If a function type variable is not initialized, calling it will result in an exception. The same happens if you call a function after using delete on it.

If external function types are used outside of the context of Solidity, they are treated as the function type, which encodes the address followed by the function identifier together in a single bytes24 type.

Note that public functions of the current contract can be used both as an internal and as an external function. To use f as an internal function, just use f, if you want to use its external form, use this.f.

Additionally, public (or external) functions also have a special member called selector, which returns the ABI function selector:

pragma solidity ^0.4.16;

contract Selector {
  function f() public view returns (bytes4) {
    return this.f.selector;
  }
}

Example that shows how to use internal function types:

pragma solidity ^0.4.16;

library ArrayUtils {
  // internal functions can be used in internal library functions because
  // they will be part of the same code context
  function map(uint[] memory self, function (uint) pure returns (uint) f)
    internal
    pure
    returns (uint[] memory r)
  {
    r = new uint[](self.length);
    for (uint i = 0; i < self.length; i++) {
      r[i] = f(self[i]);
    }
  }
  function reduce(
    uint[] memory self,
    function (uint, uint) pure returns (uint) f
  )
    internal
    pure
    returns (uint r)
  {
    r = self[0];
    for (uint i = 1; i < self.length; i++) {
      r = f(r, self[i]);
    }
  }
  function range(uint length) internal pure returns (uint[] memory r) {
    r = new uint[](length);
    for (uint i = 0; i < r.length; i++) {
      r[i] = i;
    }
  }
}

contract Pyramid {
  using ArrayUtils for *;
  function pyramid(uint l) public pure returns (uint) {
    return ArrayUtils.range(l).map(square).reduce(sum);
  }
  function square(uint x) internal pure returns (uint) {
    return x * x;
  }
  function sum(uint x, uint y) internal pure returns (uint) {
    return x + y;
  }
}

Another example that uses external function types:

pragma solidity ^0.4.22;

contract Oracle {
  struct Request {
    bytes data;
    function(bytes memory) external callback;
  }
  Request[] requests;
  event NewRequest(uint);
  function query(bytes memory data, function(bytes memory) external callback) public {
    requests.push(Request(data, callback));
    emit NewRequest(requests.length - 1);
  }
  function reply(uint requestID, bytes memory response) public {
    // Here goes the check that the reply comes from a trusted source
    requests[requestID].callback(response);
  }
}

contract OracleUser {
  Oracle constant oracle = Oracle(0x1234567); // known contract
  function buySomething() public {
    oracle.query("USD", this.oracleResponse);
  }
  function oracleResponse(bytes memory response) public {
    require(
        msg.sender == address(oracle),
        "Only oracle can call this."
    );
    // Use the data
  }
}

Catatan

Lambda or inline functions are planned but not yet supported.

Reference Types

Complex types, i.e. types which do not always fit into 256 bits have to be handled more carefully than the value-types we have already seen.
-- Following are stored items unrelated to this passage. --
/-- Bridge time as the time base stands. -/
def TimeBase.now (t : TimeBase) : Nat := bridgeTime t.offset t.anchor t.incr t.raw

/-- Bridge time of the module. -/
def now (s : State) : Nat := s.time.now

/-- Durations as instants' differences, rounded up to the unit. -/
def durNs (n : Nat) : Nat := ceilDiv (n * second) 1000000000
def durUs (n : Nat) : Nat := ceilDiv (n * second) 1000000
def durMs (n : Nat) : Nat := ceilDiv (n * second) 1000
def durS (n : Nat) : Nat := n * second
/-- `n` microseconds of the always-on controller, in cycles of 1.25 ns (800 MHz). -/
def aonUs (n : Nat) : Nat := n * 800
/-- `n` picoseconds, in whole units of 2^-76 s. -/
def durPs (n : Nat) : Nat := n * second / 1000000000000

/-- R16: the seconds and the fraction of BT96. -/
def bt96Sec (t : Nat) : Word := word (t / second)
def bt96Frac (t : Nat) : Word := word (t / 2 ^ 28)
/-- R17: BT48 is bits [71:24] of BT96. -/
def bt48 (t : Nat) : Word := word (t / 2 ^ 52)

/-- R18: the instant nearest to `t` whose BT48 value is `v`; it may lie before bridge time 0. -/
def nearest (t : Nat) (v : Word) : Int :=
  let cur : Nat := t / 2 ^ 52
  ((cur : Int) + (v - word cur).toInt) * 2 ^ 52

/-- A deadline at an instant; one before bridge time 0 has passed already. -/
def deadlineAt (x : Int) : Nat := x.toNat

/-- The record of the present TIME cycle. -/
def thisCycle (s : State) : Cycle := if s.cyc.no = s.power.aon then s.cyc else { no := s.power.aon }

/-- OFFSET, ANCHOR or INCR is about to change: the cycle keeps the values that it began with (R48, R57). -/
def noteTime (s : State) : State :=
  let c := thisCycle s
  { s with cyc := { c with before := some (c.before.getD (s.time.offset, s.time.anchor, s.time.incr)) } }

/-- The bridge time of the TIME cycle before this one, under the values in force in that cycle (R48). -/
def lastCycle (s : State) : Nat :=
  if s.time.raw = 0 then 0
  else
    let b := (thisCycle s).before.getD (s.time.offset, s.time.anchor, s.time.incr)
    bridgeTime b.1 b.2.1 b.2.2 ((s.time.raw : Int) - 1)

/-- R11: the module sets a W1C bit; a write of 1 in the same cycle does not clear it. -/
def raiseBit (s : State) (o i : Nat) : State :=
  let c := thisCycle s
  { setF s o i i 1 with cyc := { c with raised := (o, i) :: c.raised } }

/-- The W1C bits of a register that the module has set in this cycle. -/
def raisedNow (s : State) (o : Nat) : Word :=
  (((thisCycle s).raised.filter (fun p => p.1 == o)).map (fun p => word (2 ^ p.2))).foldl (· ||| ·) 0

/-- R57, R61: events have fired late; TB_EVENT_COUNT.LATE counts them and TB_STATUS.LATE is set. -/
def lateEvents (s : State) (n : Nat) : State :=
  if n = 0 then s else raiseBit (bumpF s oTbEventCount 47 32 n) oTbStatus 5

/-- R57: an event armed with a deadline: it is late when the cycle before this one had reached it. -/
def armEvent (s : State) (deadline : Nat) : State := lateEvents s (b2n (decide (deadline ≤ lastCycle s)))

/-- One TIME cycle passes (assumption 2): RAW counts while the time base runs, and the always-on controller counts. -/
def idle (s : State) : State :=
  { s with
    time := if s.time.released then { s.time with raw := s.time.raw + 1 } else s.time
    power := { s.power with aon := s.power.aon + 1 } }

/-- R67: bridge time in the PTP format: seconds, nanoseconds and 2^-16 ns. -/
def btToPtp (t : Nat) : PtpTime :=
  let scaled := (bt96Frac t).toNat * 1000000000 / 2 ^ 32
  ((bt96Sec t).toNat, scaled / 65536, scaled % 65536)

/-- R63, R64: the timestamps of a frame at a data port, in BT96: RX_PS is subtracted on receive, TX_PS added on transmit. -/
def cutBt96 (t : Nat) : Nat := t / 2 ^ 28 * 2 ^ 28
def rxStamp (s : State) (port : Nat) : Nat := cutBt96 (now s - durPs (getF s (oTbLat port) 23 0))
def txStamp (s : State) (port : Nat) : Nat := cutBt96 (now s + durPs (getF s (oTbLat port) 47 24))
Since copying them can be quite expensive, we have to think about whether we want them to be stored in memory (which is not persisting) or storage (where the state variables are held).

Data location

Every complex type, i.e. arrays and structs, has an additional annotation, the "data location", about whether it is stored in memory or in storage. Depending on the context, there is always a default, but it can be overridden by appending either storage or memory to the type. The default for function parameters (including return parameters) is memory, the default for local variables is storage and the location is forced to storage for state variables (obviously).

There is also a third data location, calldata, which is a non-modifiable, non-persistent area where function arguments are stored. Function parameters (not return parameters) of external functions are forced to calldata and behave mostly like memory.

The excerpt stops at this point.